The Portuguese Tax Authority (AT) considered that Swiss parent company acted via a dependent agent (Biogen Portugal) creating a permanent establishment of the Swiss company in Portugal and issued a corporate tax assessment for profits attributable to the PE.
The tax authorities considered that Biogen Portugal was not truly independent. It had no autonomy over key business decisions. It functioned exclusively for the Swiss company. It did not bear business risks.
The Swiss company argued that Biogen Portugal was an independent agent and therefore no PE under the Portugal-Switzerland Tax Treaty. The Swiss company argued that Biogen Portugal acted in its own name, not in the name of the Swiss company. Therefore, it did not have or exercise powers to conclude contracts in the name of Biogen Portugal, as required under Article 5(4) of the Portugal–Switzerland Double Tax Treaty (Dependent Agent Article). Biogen Portugal claimed to be a commercially and legally independent distributor and commission agent. Biogen Switzerland VAT registration alone does not create a PE for income tax as there was no fixed place of business.
The Court upheld the decision of the lower Court, rejecting the Swiss parent company’s appeal. The Court confirmed the existence of a Dependent Agent (DAPE) based on the fact that Biogen Portugal acting on behalf of the Swiss company lacks autonomy and demonstrates economic dependence towards the Swiss parent company. The Court adopted a substantive approach rather than a formalistic approach.
The approach towards profit attribution to the DAPE also deserves a discussion.
First the Court accepted the method used by the Portuguese tax authorities, which was based on sales invoiced by Biogen Portugal under both the commissionaire and distribution agreements. The calculation relied on VAT filings, adjusted by: Cost of goods sold (initial stock + purchases – final stock) and Commissions and other deductions (e.g., price adjustments, discounts). The Court considered this to be aligned with the “separate entity” principle for PE profit attribution.
The Court affirmed that objective data—even if taken from the agent's accounting records, third parties, or tax databases from other taxes (like VAT register) can be legitimately used to calculate the PE’s taxable income. The Court stressed that it was up to Biogen Switzerland to provide evidence of additional adjustments, expenses and charges (which it failed to do).

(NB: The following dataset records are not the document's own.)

/-- A group without the slices that wait for an operand: a ganged one waits whole (R190, R192). -/
def unheld (x : Fibre) (g : Group × Fibre) : Option (Group × Fibre) := if g.1.mask &&& operandMask x = 0 then some g else none

/-- The group a fibre issues next: first those that found no place in the trap queue (R352); `held` are the lanes whose last attempt was
held. -/
def issueGroup (held : LaneMask) (x : Fibre) : Option (Group × Fibre) :=
  match againGroup (held ||| operandMask x) x with
  | some g => some g
  | none => (regularGroup (held ||| operandMask x) x).bind (unheld x)

/-- The lanes of a fibre whose last attempt to issue was held, since their sub-core issued. -/
def triedLanes (s : State) (f : Nat) : LaneMask := (FMap.find s.tried f).getD 0

/-- A group could not issue. -/
def noteTried (s : State) (f : Nat) (m : LaneMask) : State := { s with tried := FMap.put s.tried f (triedLanes s f ||| m) }

/-- A sub-core issues, or every group there has been tried: each may be tried again. -/
def clearTried (s : State) (u : Nat) : State := { s with tried := s.tried.filter fun p => subOf p.1 != u }

/-- The fibre has a group that has not been tried in vain. -/
def untried (s : State) (f : Nat) : Bool :=
  match FMap.find s.tried f with
  | none => true
  | some m => (issueGroup m (fib s f)).any fun g => g.1.mask &&& ~~~ m != 0

/-! ## Waits -/

/-- The first wait of a fibre that a test picks. -/
def findWait (x : Fibre) (p : WaitKind → Bool) : Option Wait := x.waits.find? fun w => p w.kind

/-- Remove a wait. -/
def dropWait (x : Fibre) (w : Wait) : Fibre := { x with waits := x.waits.filter fun v => v != w }

/-- A wait ends: its lanes go on at its PC. -/
def finishWait (s : State) (f : Nat) (w : Wait) : State :=
  modFib s f fun x => modLanes (dropWait x w) w.lanes fun _ l => { l with pc := w.pc }

/-- Replace a wait's record. -/
def setWait (s : State) (f : Nat) (w v : Wait) : State :=
  modFib s f fun x => { x with waits := x.waits.map fun u => if u = w then v else u }

/-- The lanes of a group begin a wait that is a yield point (R144, R204). -/
def beginWait (s : State) (m : LaneMask) (k : WaitKind) : State :=
  addWait (yieldPoint s s.cur) s.cur { lanes := m, kind := k, pc := s.ipc + 12, since := s.tick }

/-! ## Parking (R213) -/

/-- When every non-exited lane is parked, and none masked, the lanes go on and the warp gangs. -/
def checkRegang (x : Fibre) : Fibre :=
  if liveMask x != 0 && (liveMask x &&& ~~~ x.amask) == 0 && (liveMask x &&& ~~~ x.parked) == 0 then
    { modLanes x x.parked (fun _ l => { l with pc := l.pc + 12 }) with parked := 0, ganged := true, lastSlice := 7 }
  else x

/-! ## Exit (R211) -/

/-- Discard the trap entries of lanes that exit. -/
def dropEntries (x : Fibre) (m : LaneMask) : Fibre :=
  let cut (l : List TrapEntry) := (l.map fun e => { e with lmask := e.lmask &&& ~~~ m }).filter fun e => e.lmask != 0
  { dropOpWaits x m with
    trapq := cut x.trapq, pendingAsync := cut x.pendingAsync, stopped := x.stopped &&& ~~~ m, held := cutGroups x.held m,
    again := cutGroups x.again m }

/-- Every lane of a fibre has exited and nothing of it is outstanding. -/
def exitSettled (x : Fibre) : Bool := x.sq.isEmpty && x.queues.toList.all fun q => q.entries.isEmpty

/-- Free a holder entry as TREL does (R121), a release at .pkg: a live one unlinks first. -/
def freeHolder (s : State) (core e : Nat) : State :=
  match holderAt s core e with
  | some h => setHolder (if h.rvk then s else unlink (releaseTile s h (releaseView s (holderFib core h) 4)) core e h.handle) core e none
  | none => s

/-- Free every holder entry of a fibre (R211). -/
def freeHolders (s : State) (f : Nat) : State :=
  ((holderTable s (coreOf f)).filter fun p => p.2.fib == f % 256).foldl (fun t p => freeHolder t (coreOf f) p.1) s

/-- The fibres of a workgroup still resident. -/
def wgFibres (s : State) (w : Wg) : List Nat := w.fibres.filter (hasFib s)

/-- A launch record in progress. -/
def launchOf (s : State) (part lid : Nat) : Option Launch := s.hub.launches.find? fun l => l.part == part && l.lid == lid

/-- Change a launch record. -/
def modLaunch (s : State) (part lid : Nat) (g : Launch → Launch) : State :=
  { s with hub := { s.hub with launches := s.hub.launches.map fun l => if l.part = part ∧ l.lid = lid then g l else l } }

/-- The L1 copies of a quad's cores are written back and invalidated (R77); the dirty bytes are kept once for L1 and L2. -/
def dropQuad (s : State) (q : Nat) : State :=
  let left := s.mem.copies.filterMap fun p =>
    let cs := p.2.2.filter fun c => quadOf c != q
    if cs.isEmpty then none else some (p.1, (p.2.1, cs))
  { s with mem := { s.mem with copies := left } }

/-- Quads that no fused workgroup occupies any more leave fusion (R77). -/
def endFusion (s : State) : State :=
  let on (q : Nat) : Bool := s.wgs.any fun w => w.2.fuse && quadOf w.2.core == q
  let s1 := (s.fused.filter fun q => !on q.1).foldl (fun t q => dropQuad t q.1) s
  { s1 with fused := s.fused.filter fun q => on q.1 }

/-- An ownership entry is a workgroup's: its partition, launch and workgroup number, and, for a spawned warp, which has no number of its
own (R203), the warp's tile. -/
def ownsEntry (w : Wg) (u : Nat) (e : OwnEntry) : Bool :=
  e.owned && e.part == w.part && e.olid == w.lid && e.owg == w.wg
    && (w.spawnSlot.isNone || FMap.find w.tiles (u % 4 * 16 + e.ltile) == some (u, e.tile))

/-- The pinned states a workgroup owns on a sub-core become parked when its last fibre there exits (R319). -/
def parkPins (s : State) (u : Nat) (w : Wg) : State :=
  match FMap.find s.own u with
  | some l => { s with own := FMap.put s.own u (l.map fun o => o.map fun e =>
      if ownsEntry w u e then { e with owned := false, lastUse := s.tick } else e) }
  | none => s

/-- The barrier objects of a workgroup's scratchpad are forgotten with its allocation (log 18). -/
def dropObjects (s : State) (w : Wg) : State :=
  let lo := (w.core * 2 ^ 20 + w.scrBase) / 16
  { s with objs := s.objs.filter fun o => !(decide (lo ≤ o) && decide (o < lo + w.scrSize / 16)) }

Although transfer pricing principles can apply to dealings between a non-resident and its Portuguese PE, the Court clarified that TP rules are anti-abuse tools, triggered only where there are indications of tax avoidance and tax authority had no reason to question the declared data, so no TP corrections were necessary.
Kore Take
First, we would expect international tax cases that involve interpretation of tax treaties would be more detailed on legal basis namely to justify moving beyond the formalistic approach of tax treaty as evidenced in cases such as Zimmer (France) e Dell AS (Norway).
Second, the Court makes reference to the OECD Model and Commentaries but is silent on the fact that relevant OECD Commentaries (paragraphs 32.1 and 33) were published on 2003 and 2005 – well after the 1975 tax treaty. This may be relevant as the dynamic interpretation of a tax treaty seems to conflict with prior Portuguese Supreme Court positions.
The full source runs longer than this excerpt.